Stored items
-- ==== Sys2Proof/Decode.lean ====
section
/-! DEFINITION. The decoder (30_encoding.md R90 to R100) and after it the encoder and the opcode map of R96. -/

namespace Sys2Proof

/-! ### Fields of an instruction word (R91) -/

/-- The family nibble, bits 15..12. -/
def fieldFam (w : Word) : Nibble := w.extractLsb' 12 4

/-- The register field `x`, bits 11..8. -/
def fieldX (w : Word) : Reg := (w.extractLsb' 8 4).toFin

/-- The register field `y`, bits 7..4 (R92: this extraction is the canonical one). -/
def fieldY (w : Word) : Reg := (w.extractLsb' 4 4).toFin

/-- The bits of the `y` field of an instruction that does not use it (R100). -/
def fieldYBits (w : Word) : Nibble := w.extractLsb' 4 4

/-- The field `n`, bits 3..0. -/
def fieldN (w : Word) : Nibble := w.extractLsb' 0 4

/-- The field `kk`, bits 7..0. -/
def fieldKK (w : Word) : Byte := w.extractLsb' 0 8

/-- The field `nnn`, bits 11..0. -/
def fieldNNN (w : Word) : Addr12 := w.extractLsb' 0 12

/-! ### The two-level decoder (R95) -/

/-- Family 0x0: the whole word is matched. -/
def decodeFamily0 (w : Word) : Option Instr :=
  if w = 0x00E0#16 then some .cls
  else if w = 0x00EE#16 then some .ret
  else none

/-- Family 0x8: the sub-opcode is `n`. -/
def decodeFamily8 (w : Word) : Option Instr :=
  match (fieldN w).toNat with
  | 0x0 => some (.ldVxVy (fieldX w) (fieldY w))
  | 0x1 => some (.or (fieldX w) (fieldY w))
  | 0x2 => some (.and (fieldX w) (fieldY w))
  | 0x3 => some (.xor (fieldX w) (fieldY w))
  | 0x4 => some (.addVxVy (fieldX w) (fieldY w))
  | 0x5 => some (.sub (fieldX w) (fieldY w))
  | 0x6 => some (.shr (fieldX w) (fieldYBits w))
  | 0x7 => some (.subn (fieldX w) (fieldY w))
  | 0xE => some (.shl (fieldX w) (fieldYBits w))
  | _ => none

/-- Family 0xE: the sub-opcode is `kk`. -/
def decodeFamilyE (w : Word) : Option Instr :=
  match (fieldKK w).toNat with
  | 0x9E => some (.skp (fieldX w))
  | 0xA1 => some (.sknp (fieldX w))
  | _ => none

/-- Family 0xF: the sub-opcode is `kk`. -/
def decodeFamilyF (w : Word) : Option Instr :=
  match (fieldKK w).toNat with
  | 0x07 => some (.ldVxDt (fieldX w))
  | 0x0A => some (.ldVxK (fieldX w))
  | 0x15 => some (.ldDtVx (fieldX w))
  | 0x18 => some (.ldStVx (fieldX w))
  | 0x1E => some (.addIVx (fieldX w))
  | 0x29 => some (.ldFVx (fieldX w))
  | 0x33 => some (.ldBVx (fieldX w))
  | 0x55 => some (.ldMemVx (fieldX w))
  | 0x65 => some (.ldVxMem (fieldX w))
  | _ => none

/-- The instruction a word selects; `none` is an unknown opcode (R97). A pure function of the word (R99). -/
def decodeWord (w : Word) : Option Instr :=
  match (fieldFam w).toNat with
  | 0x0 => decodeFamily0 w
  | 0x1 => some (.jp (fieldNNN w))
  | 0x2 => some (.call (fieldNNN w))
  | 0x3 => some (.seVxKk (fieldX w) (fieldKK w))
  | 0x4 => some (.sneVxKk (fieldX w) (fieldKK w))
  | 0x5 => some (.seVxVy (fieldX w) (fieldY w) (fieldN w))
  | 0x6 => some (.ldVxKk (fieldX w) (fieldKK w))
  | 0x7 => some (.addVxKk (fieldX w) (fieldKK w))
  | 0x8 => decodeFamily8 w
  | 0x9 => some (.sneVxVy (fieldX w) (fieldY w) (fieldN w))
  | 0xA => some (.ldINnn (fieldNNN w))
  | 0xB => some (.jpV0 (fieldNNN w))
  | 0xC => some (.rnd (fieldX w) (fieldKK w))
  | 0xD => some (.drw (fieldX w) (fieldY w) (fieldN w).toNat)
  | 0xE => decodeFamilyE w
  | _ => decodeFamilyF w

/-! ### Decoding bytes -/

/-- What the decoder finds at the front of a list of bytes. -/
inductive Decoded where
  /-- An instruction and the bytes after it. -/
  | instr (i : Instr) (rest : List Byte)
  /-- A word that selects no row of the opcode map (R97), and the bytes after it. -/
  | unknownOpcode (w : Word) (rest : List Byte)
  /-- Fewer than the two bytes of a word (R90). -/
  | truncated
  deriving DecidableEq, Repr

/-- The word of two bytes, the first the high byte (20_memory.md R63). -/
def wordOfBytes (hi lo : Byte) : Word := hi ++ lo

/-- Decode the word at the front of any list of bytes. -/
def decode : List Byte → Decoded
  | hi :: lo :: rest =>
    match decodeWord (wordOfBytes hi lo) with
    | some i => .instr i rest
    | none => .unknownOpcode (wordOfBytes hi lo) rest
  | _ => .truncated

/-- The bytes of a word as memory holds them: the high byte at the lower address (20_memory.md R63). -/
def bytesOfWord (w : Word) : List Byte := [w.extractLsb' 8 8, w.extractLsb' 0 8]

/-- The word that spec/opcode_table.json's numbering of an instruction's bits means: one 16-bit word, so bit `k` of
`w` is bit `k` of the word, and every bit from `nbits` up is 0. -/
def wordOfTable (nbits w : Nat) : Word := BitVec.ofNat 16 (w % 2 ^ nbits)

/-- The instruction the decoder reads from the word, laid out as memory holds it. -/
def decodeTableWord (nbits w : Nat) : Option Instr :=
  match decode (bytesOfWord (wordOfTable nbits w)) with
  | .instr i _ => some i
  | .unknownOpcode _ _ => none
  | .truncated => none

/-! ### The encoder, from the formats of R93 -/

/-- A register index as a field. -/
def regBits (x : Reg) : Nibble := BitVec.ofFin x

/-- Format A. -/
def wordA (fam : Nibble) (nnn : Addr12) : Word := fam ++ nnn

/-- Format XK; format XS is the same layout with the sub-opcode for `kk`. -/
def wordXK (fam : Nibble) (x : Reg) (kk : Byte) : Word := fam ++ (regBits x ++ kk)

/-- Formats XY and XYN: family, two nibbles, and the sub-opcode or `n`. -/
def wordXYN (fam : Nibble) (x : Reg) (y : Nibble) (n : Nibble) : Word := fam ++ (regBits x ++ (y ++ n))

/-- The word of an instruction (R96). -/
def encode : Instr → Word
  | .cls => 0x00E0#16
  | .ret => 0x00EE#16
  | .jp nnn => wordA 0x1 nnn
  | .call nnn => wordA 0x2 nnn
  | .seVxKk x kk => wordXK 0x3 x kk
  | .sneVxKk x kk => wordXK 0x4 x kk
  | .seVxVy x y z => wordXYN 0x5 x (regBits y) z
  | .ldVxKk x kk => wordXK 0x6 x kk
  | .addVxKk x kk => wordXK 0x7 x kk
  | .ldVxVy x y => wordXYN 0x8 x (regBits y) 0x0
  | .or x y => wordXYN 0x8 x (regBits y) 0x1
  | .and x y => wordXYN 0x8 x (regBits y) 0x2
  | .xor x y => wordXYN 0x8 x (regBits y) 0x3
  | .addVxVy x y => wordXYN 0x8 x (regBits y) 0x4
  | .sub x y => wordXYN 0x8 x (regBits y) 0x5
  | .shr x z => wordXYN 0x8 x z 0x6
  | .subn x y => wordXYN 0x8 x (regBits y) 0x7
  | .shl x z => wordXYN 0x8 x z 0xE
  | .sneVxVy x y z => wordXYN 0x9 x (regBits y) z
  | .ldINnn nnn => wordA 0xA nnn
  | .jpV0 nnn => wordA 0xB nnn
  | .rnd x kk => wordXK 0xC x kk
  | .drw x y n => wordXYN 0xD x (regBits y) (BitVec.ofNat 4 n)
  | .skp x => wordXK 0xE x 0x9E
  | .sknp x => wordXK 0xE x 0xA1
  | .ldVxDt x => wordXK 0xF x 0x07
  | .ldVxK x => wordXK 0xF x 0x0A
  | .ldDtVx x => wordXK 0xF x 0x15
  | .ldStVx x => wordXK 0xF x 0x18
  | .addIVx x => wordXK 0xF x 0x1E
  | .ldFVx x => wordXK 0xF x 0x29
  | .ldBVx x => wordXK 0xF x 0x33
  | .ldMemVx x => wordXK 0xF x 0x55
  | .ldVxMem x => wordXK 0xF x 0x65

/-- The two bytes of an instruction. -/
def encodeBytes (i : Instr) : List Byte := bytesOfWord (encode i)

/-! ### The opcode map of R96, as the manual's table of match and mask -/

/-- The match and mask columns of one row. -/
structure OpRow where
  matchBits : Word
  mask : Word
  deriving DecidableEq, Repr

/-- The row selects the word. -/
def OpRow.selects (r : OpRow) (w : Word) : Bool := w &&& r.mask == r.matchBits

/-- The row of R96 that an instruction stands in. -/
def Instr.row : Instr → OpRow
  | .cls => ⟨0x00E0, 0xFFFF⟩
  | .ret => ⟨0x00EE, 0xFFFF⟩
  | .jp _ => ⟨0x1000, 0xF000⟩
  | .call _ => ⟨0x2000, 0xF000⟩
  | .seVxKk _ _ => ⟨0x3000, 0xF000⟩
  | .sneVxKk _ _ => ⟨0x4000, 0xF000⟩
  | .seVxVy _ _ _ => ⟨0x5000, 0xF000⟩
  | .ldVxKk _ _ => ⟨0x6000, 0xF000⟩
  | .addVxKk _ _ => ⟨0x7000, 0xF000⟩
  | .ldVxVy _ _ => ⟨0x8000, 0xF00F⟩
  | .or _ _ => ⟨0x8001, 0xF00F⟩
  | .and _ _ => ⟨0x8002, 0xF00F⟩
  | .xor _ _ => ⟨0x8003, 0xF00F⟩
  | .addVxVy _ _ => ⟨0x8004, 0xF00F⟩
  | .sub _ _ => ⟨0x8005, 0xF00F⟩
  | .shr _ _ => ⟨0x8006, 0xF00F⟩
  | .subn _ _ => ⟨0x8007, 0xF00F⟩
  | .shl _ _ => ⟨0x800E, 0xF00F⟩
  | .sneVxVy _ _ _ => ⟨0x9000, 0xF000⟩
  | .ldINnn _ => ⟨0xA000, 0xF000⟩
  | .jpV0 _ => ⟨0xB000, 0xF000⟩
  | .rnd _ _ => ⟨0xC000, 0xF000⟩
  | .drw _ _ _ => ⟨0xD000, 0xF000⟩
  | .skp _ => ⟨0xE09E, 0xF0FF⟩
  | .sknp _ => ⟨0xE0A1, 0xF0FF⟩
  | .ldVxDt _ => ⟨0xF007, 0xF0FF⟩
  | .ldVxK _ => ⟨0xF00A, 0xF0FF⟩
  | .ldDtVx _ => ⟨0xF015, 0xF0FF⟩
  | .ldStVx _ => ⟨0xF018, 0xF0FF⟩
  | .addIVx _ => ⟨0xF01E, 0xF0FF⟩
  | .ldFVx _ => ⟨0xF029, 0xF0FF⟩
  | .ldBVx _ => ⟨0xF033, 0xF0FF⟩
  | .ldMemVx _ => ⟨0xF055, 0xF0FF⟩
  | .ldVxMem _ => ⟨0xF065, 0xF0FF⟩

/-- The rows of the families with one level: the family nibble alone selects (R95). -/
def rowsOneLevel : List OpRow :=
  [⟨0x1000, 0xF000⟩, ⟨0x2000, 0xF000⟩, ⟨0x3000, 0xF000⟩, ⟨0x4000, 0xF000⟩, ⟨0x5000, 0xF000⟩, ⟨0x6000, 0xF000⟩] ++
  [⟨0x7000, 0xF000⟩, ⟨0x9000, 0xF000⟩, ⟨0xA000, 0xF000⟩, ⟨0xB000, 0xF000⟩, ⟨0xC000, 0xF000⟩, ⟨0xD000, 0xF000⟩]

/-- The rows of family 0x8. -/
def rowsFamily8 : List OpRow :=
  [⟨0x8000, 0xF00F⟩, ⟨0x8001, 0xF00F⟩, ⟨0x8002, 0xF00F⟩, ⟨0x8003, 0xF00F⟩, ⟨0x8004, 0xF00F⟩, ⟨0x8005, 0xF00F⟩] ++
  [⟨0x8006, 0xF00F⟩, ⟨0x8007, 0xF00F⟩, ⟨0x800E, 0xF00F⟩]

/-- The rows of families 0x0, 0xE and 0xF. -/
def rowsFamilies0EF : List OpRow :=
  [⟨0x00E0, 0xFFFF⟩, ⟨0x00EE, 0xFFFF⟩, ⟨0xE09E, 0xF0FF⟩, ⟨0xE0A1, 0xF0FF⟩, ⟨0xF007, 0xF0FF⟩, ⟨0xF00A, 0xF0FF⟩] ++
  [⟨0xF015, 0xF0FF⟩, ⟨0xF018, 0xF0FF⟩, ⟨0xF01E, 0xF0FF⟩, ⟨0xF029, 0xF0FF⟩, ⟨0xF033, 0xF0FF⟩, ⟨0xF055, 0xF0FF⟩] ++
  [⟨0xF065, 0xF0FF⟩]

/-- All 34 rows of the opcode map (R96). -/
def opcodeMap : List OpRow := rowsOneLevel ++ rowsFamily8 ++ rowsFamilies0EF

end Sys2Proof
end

• _TASK BRIEF_
All lines of the records above with the word "ldFVx" in them are to be copied.

• _WRITTEN ANSWER_
  | 0x29 => some (.ldFVx (fieldX w))
  | .ldFVx x => wordXK 0xF x 0x29
  | .ldFVx _ => ⟨0xF029, 0xF0FF⟩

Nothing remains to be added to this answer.